═════ Provided data
@[simp] theorem obtainMove_frame (s : State) :
    (obtainMove s).clk = s.clk ∧ (obtainMove s).tbl = s.tbl ∧ (obtainMove s).stg = s.stg ∧
    (obtainMove s).rat = s.rat ∧ (obtainMove s).wrn = s.wrn ∧ (obtainMove s).pls = s.pls ∧
    (obtainMove s).run.state = s.run.state ∧ (obtainMove s).run.marker = s.run.marker ∧
    (obtainMove s).run.held = s.run.held ∧ (obtainMove s).run.position = s.run.position ∧
    (obtainMove s).run.record = s.run.record ∧ (obtainMove s).run.cursor = s.run.cursor ∧
    (obtainMove s).run.vertical = s.run.vertical ∧ (obtainMove s).run.grantKnown = s.run.grantKnown ∧
    (obtainMove s).run.haltId = s.run.haltId ∧ (obtainMove s).run.retrieveSent = s.run.retrieveSent ∧
    (obtainMove s).run.verifyGrant = s.run.verifyGrant ∧ (obtainMove s).run.traverseAt = s.run.traverseAt ∧
    (obtainMove s).run.traverseLapsed = s.run.traverseLapsed ∧
    (obtainMove s).run.cableAt = s.run.cableAt ∧
    (obtainMove s).run.cableLapsed = s.run.cableLapsed ∧
    (obtainMove s).run.settleAt = s.run.settleAt ∧
    (obtainMove s).run.retrieveAt = s.run.retrieveAt ∧ (obtainMove s).loop.rate = s.loop.rate ∧
    (obtainMove s).loop.txn = s.loop.txn ∧ (obtainMove s).loop.rx = s.loop.rx ∧
    (obtainMove s).loop.jam = s.loop.jam ∧ (obtainMove s).loop.lineBreak = s.loop.lineBreak ∧
    (obtainMove s).loop.lowSince = s.loop.lowSince ∧ (obtainMove s).loop.highSince = s.loop.highSince ∧
    (obtainMove s).loop.sched = s.loop.sched ∧ (obtainMove s).loop.nodeFail = s.loop.nodeFail ∧
    (obtainMove s).loop.faults = s.loop.faults ∧ (obtainMove s).loop.unsolicited = s.loop.unsolicited ∧
    (obtainMove s).loop.droppedService = s.loop.droppedService ∧ (obtainMove s).loop.claimPlace = s.loop.claimPlace ∧
    (obtainMove s).loop.serviceQ = s.loop.serviceQ ∧ (obtainMove s).loop.tx = s.loop.tx ∧
    (obtainMove s).loop.grant = s.loop.grant ∧ (obtainMove s).cht = s.cht ∧ (obtainMove s).store = s.store ∧
    (obtainMove s).upl = s.upl ∧ (obtainMove s).ctl = s.ctl ∧ (obtainMove s).lines = s.lines ∧
    (obtainMove s).resetLine = s.resetLine ∧ (obtainMove s).lastReset = s.lastReset ∧
    (obtainMove s).pending = s.pending := by
  unfold obtainMove
  split <;> simp

@[simp] theorem enterTraverse_frame (entry x : Nat) (alternate : Bool) (s : State) :
    (enterTraverse entry x alternate s).clk = s.clk ∧ (enterTraverse entry x alternate s).tbl = s.tbl ∧
    (enterTraverse entry x alternate s).stg = s.stg ∧ (enterTraverse entry x alternate s).rat = s.rat ∧
    (enterTraverse entry x alternate s).wrn = s.wrn ∧ (enterTraverse entry x alternate s).pls = s.pls ∧
    (enterTraverse entry x alternate s).run.marker = s.run.marker ∧
    (enterTraverse entry x alternate s).run.held = s.run.held ∧
    (enterTraverse entry x alternate s).run.position = s.run.position ∧
    (enterTraverse entry x alternate s).run.record = s.run.record ∧
    (enterTraverse entry x alternate s).run.grantKnown = s.run.grantKnown ∧
    (enterTraverse entry x alternate s).run.retrieveSent = s.run.retrieveSent ∧
    (enterTraverse entry x alternate s).run.verifyGrant = s.run.verifyGrant ∧
    (enterTraverse entry x alternate s).run.retrieveAt = s.run.retrieveAt ∧
    (enterTraverse entry x alternate s).loop.rate = s.loop.rate ∧
    (enterTraverse entry x alternate s).loop.txn = s.loop.txn ∧
    (enterTraverse entry x alternate s).loop.rx = s.loop.rx ∧
    (enterTraverse entry x alternate s).loop.jam = s.loop.jam ∧
    (enterTraverse entry x alternate s).loop.lineBreak = s.loop.lineBreak ∧
    (enterTraverse entry x alternate s).loop.lowSince = s.loop.lowSince ∧
    (enterTraverse entry x alternate s).loop.highSince = s.loop.highSince ∧
    (enterTraverse entry x alternate s).loop.sched = s.loop.sched ∧
    (enterTraverse entry x alternate s).loop.nodeFail = s.loop.nodeFail ∧
    (enterTraverse entry x alternate s).loop.faults = s.loop.faults ∧
    (enterTraverse entry x alternate s).loop.unsolicited = s.loop.unsolicited ∧
    (enterTraverse entry x alternate s).loop.droppedService = s.loop.droppedService ∧
    (enterTraverse entry x alternate s).loop.claimPlace = s.loop.claimPlace ∧
    (enterTraverse entry x alternate s).loop.serviceQ = s.loop.serviceQ ∧
    (enterTraverse entry x alternate s).loop.tx = s.loop.tx ∧
    (enterTraverse entry x alternate s).loop.grant = s.loop.grant ∧ (enterTraverse entry x alternate s).cht = s.cht ∧
    (enterTraverse entry x alternate s).store = s.store ∧ (enterTraverse entry x alternate s).upl = s.upl ∧
    (enterTraverse entry x alternate s).ctl = s.ctl ∧ (enterTraverse entry x alternate s).lines = s.lines ∧
    (enterTraverse entry x alternate s).resetLine = s.resetLine ∧
    (enterTraverse entry x alternate s).lastReset = s.lastReset ∧
    (enterTraverse entry x alternate s).pending = s.pending := by
  simp [enterTraverse]

@[simp] theorem enterVerify_frame (s : State) :
    (enterVerify s).clk = s.clk ∧ (enterVerify s).tbl = s.tbl ∧ (enterVerify s).stg = s.stg ∧
    (enterVerify s).rat = s.rat ∧ (enterVerify s).wrn = s.wrn ∧ (enterVerify s).pls = s.pls ∧
    (enterVerify s).run.marker = s.run.marker ∧ (enterVerify s).run.held = s.run.held ∧
    (enterVerify s).run.position = s.run.position ∧ (enterVerify s).run.record = s.run.record ∧
    (enterVerify s).run.cursor = s.run.cursor ∧ (enterVerify s).run.vertical = s.run.vertical ∧
    (enterVerify s).run.grantKnown = s.run.grantKnown ∧ (enterVerify s).run.retrieveSent = s.run.retrieveSent ∧
    (enterVerify s).run.traverseAt = s.run.traverseAt ∧
    (enterVerify s).run.traverseLapsed = s.run.traverseLapsed ∧
    (enterVerify s).run.cableAt = s.run.cableAt ∧
    (enterVerify s).run.cableLapsed = s.run.cableLapsed ∧
    (enterVerify s).run.settleAt = s.run.settleAt ∧ (enterVerify s).run.retrieveAt = s.run.retrieveAt ∧
    (enterVerify s).loop.rate = s.loop.rate ∧ (enterVerify s).loop.txn = s.loop.txn ∧
    (enterVerify s).loop.rx = s.loop.rx ∧ (enterVerify s).loop.jam = s.loop.jam ∧
    (enterVerify s).loop.lineBreak = s.loop.lineBreak ∧ (enterVerify s).loop.lowSince = s.loop.lowSince ∧
    (enterVerify s).loop.highSince = s.loop.highSince ∧ (enterVerify s).loop.sched = s.loop.sched ∧
    (enterVerify s).loop.nodeFail = s.loop.nodeFail ∧ (enterVerify s).loop.faults = s.loop.faults ∧
    (enterVerify s).loop.unsolicited = s.loop.unsolicited ∧
    (enterVerify s).loop.droppedService = s.loop.droppedService ∧
    (enterVerify s).loop.claimPlace = s.loop.claimPlace ∧ (enterVerify s).loop.serviceQ = s.loop.serviceQ ∧
    (enterVerify s).loop.tx = s.loop.tx ∧ (enterVerify s).loop.grant = s.loop.grant ∧ (enterVerify s).cht = s.cht ∧
    (enterVerify s).store = s.store ∧ (enterVerify s).upl = s.upl ∧ (enterVerify s).ctl = s.ctl ∧
    (enterVerify s).lines = s.lines ∧ (enterVerify s).resetLine = s.resetLine ∧
    (enterVerify s).lastReset = s.lastReset ∧ (enterVerify s).pending = s.pending := by
  unfold enterVerify
  dsimp only
  split <;> simp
══════════
All lines holding the word "resetLine" must be copied from the data.

    (obtainMove s).resetLine = s.resetLine ∧ (obtainMove s).lastReset = s.lastReset ∧
    (enterTraverse entry x alternate s).resetLine = s.resetLine ∧
    (enterVerify s).lines = s.lines ∧ (enterVerify s).resetLine = s.resetLine ∧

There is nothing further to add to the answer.